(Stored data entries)
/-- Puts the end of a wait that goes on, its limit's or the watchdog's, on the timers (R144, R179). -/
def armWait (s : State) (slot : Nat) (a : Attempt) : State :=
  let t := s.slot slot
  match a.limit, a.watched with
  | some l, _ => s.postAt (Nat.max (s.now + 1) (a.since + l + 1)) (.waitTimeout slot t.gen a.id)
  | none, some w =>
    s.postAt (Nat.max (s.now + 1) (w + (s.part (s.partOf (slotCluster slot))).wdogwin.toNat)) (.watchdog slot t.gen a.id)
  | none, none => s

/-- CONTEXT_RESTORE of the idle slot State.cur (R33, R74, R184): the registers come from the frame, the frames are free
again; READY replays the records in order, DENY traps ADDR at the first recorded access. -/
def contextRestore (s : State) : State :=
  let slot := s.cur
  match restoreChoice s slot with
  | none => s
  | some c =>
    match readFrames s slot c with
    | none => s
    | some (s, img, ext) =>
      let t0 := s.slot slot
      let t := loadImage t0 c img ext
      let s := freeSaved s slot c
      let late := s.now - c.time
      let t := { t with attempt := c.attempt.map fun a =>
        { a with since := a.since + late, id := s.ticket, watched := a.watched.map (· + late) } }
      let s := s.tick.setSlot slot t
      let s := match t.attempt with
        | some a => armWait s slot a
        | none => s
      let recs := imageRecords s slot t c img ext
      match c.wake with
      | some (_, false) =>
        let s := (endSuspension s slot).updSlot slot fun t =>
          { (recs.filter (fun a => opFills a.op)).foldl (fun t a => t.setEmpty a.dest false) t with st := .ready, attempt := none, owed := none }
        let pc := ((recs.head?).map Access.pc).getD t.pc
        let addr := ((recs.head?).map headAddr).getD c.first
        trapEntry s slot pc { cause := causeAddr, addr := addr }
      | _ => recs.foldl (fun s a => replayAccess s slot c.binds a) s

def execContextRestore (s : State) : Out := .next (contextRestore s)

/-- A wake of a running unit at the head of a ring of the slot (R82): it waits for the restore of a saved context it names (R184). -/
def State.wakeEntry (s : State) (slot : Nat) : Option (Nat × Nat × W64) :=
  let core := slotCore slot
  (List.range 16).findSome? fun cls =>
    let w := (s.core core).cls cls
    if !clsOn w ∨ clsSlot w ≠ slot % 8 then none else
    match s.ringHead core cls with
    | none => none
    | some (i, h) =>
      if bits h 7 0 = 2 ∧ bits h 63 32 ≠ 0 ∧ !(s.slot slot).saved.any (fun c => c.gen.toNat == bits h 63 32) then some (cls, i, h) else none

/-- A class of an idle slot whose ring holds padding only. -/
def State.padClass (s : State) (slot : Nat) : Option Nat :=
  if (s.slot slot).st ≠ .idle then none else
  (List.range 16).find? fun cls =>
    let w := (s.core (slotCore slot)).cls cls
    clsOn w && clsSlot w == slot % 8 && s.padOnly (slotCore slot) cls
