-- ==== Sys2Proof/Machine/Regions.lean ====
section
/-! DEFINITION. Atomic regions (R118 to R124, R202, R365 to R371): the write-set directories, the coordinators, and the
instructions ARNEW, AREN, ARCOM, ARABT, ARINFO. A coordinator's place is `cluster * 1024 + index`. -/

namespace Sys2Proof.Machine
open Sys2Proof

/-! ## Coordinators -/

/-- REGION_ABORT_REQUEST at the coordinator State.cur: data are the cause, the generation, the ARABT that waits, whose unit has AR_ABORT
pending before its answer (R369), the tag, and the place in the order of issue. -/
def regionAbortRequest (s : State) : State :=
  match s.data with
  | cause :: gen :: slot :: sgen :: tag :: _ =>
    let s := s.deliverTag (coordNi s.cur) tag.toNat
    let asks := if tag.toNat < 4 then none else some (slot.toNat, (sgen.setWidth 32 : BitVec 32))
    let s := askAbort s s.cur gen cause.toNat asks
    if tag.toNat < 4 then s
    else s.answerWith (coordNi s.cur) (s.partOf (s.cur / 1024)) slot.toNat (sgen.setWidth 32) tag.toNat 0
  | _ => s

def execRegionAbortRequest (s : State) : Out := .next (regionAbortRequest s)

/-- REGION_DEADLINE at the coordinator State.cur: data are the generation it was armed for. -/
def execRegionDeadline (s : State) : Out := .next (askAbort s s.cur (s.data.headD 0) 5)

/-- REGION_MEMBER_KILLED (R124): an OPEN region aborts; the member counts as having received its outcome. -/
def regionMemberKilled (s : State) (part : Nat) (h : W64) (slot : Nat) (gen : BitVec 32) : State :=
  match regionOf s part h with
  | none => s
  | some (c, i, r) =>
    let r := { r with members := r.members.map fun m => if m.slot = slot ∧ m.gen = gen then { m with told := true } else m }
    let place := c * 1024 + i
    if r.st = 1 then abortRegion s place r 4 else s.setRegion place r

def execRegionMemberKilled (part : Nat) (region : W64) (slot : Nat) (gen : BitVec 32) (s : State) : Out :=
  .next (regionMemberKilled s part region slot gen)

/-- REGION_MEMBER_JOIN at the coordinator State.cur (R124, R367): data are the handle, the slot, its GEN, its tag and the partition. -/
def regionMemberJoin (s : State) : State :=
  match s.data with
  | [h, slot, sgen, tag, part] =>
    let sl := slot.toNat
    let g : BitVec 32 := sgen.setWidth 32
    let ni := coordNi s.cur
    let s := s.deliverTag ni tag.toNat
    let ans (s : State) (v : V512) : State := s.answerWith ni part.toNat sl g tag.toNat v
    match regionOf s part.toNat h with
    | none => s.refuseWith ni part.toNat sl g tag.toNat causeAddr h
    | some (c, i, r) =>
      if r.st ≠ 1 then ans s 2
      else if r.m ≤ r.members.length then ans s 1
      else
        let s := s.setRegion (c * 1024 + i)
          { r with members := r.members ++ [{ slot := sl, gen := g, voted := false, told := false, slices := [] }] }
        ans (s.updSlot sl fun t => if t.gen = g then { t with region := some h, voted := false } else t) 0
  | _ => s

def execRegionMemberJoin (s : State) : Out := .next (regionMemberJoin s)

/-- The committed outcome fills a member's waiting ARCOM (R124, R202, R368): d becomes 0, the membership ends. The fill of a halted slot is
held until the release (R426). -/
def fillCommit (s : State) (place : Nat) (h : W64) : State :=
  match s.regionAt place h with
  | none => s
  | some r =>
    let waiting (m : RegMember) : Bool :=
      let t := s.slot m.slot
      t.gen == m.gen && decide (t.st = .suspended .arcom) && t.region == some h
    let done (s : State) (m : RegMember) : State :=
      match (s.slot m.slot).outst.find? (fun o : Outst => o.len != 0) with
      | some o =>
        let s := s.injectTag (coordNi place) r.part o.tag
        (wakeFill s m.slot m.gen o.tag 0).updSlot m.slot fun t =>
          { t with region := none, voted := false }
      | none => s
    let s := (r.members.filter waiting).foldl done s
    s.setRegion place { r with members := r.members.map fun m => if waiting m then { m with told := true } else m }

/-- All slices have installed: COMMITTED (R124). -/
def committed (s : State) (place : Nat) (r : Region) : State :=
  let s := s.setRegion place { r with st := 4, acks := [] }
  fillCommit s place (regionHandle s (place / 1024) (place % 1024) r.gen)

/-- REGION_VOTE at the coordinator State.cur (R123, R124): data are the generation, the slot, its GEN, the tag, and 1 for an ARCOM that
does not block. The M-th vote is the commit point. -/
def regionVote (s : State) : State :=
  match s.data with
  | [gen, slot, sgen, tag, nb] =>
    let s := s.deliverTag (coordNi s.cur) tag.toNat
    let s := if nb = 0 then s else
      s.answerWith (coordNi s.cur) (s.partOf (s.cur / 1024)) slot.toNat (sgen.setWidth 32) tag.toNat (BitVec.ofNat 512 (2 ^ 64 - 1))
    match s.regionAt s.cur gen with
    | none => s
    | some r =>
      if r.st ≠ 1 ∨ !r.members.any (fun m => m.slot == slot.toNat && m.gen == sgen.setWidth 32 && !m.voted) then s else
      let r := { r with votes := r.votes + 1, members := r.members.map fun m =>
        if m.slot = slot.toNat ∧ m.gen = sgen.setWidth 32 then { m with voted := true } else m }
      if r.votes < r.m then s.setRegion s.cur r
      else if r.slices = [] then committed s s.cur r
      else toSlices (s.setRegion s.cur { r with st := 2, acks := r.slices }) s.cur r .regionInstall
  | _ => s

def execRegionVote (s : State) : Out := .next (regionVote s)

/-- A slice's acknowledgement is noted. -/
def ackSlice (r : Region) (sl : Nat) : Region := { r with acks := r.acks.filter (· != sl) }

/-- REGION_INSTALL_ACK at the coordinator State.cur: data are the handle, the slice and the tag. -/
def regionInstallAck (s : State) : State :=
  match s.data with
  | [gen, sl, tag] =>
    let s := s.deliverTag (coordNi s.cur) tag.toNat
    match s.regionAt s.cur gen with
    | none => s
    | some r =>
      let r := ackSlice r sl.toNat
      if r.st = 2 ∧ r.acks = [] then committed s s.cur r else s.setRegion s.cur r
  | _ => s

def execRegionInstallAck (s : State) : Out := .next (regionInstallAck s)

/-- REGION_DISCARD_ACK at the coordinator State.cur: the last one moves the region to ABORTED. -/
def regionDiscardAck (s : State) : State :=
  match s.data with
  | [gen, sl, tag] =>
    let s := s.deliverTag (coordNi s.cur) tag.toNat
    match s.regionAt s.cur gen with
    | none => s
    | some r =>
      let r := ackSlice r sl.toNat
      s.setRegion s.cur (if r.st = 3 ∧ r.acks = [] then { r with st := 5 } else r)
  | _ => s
...
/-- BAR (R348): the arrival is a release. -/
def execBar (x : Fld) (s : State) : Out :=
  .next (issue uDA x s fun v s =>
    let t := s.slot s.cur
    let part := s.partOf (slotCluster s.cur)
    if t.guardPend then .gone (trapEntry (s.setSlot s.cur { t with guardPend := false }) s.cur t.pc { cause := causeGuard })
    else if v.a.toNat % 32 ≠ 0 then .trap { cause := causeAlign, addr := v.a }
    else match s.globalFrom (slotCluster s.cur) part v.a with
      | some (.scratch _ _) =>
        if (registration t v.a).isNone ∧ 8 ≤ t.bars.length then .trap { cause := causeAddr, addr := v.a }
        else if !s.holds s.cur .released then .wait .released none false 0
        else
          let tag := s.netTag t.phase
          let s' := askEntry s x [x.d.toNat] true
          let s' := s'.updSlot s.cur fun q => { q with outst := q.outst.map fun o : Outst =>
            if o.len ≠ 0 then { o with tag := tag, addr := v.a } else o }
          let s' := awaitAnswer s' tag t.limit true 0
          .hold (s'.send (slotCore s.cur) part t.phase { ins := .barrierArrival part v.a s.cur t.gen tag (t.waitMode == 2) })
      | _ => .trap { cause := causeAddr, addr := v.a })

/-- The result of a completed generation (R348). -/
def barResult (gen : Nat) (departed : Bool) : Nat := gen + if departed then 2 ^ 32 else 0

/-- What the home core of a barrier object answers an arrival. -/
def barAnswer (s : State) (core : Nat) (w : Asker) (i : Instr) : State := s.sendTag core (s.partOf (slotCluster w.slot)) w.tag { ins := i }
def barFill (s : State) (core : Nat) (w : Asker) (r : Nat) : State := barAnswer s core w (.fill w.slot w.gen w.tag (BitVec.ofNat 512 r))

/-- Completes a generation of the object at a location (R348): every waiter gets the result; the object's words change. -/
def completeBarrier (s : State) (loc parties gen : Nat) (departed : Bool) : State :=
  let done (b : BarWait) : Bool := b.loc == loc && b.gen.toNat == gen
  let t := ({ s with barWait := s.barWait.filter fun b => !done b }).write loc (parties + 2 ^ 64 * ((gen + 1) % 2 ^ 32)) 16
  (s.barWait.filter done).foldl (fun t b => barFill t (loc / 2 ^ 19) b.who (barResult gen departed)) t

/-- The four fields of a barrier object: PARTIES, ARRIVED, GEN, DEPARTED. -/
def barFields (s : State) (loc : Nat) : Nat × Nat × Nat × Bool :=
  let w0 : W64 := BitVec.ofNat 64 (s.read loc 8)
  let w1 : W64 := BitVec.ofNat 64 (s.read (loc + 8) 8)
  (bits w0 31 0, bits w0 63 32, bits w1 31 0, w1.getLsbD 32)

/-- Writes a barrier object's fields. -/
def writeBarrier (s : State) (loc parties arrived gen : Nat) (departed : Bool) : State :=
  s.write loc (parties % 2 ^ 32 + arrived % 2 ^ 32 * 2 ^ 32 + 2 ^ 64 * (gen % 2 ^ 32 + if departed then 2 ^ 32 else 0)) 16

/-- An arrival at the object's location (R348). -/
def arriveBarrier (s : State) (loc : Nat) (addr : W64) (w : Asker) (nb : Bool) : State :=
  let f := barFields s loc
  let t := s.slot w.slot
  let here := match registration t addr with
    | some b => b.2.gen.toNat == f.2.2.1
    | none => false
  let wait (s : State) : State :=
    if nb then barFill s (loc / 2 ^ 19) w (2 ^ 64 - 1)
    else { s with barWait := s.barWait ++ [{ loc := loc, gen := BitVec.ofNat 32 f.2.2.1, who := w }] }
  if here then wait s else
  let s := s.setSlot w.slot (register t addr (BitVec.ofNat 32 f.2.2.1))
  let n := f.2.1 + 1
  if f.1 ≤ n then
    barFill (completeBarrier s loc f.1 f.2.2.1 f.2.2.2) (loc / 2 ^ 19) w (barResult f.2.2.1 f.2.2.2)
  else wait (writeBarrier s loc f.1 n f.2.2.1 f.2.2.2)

## TASK TO CARRY OUT
Check each line of the data for "asks". Copy the lines where it turns up.

## YOUR RESPONSE
    let asks := if tag.toNat < 4 then none else some (slot.toNat, (sgen.setWidth 32 : BitVec 32))
    let s := askAbort s s.cur gen cause.toNat asks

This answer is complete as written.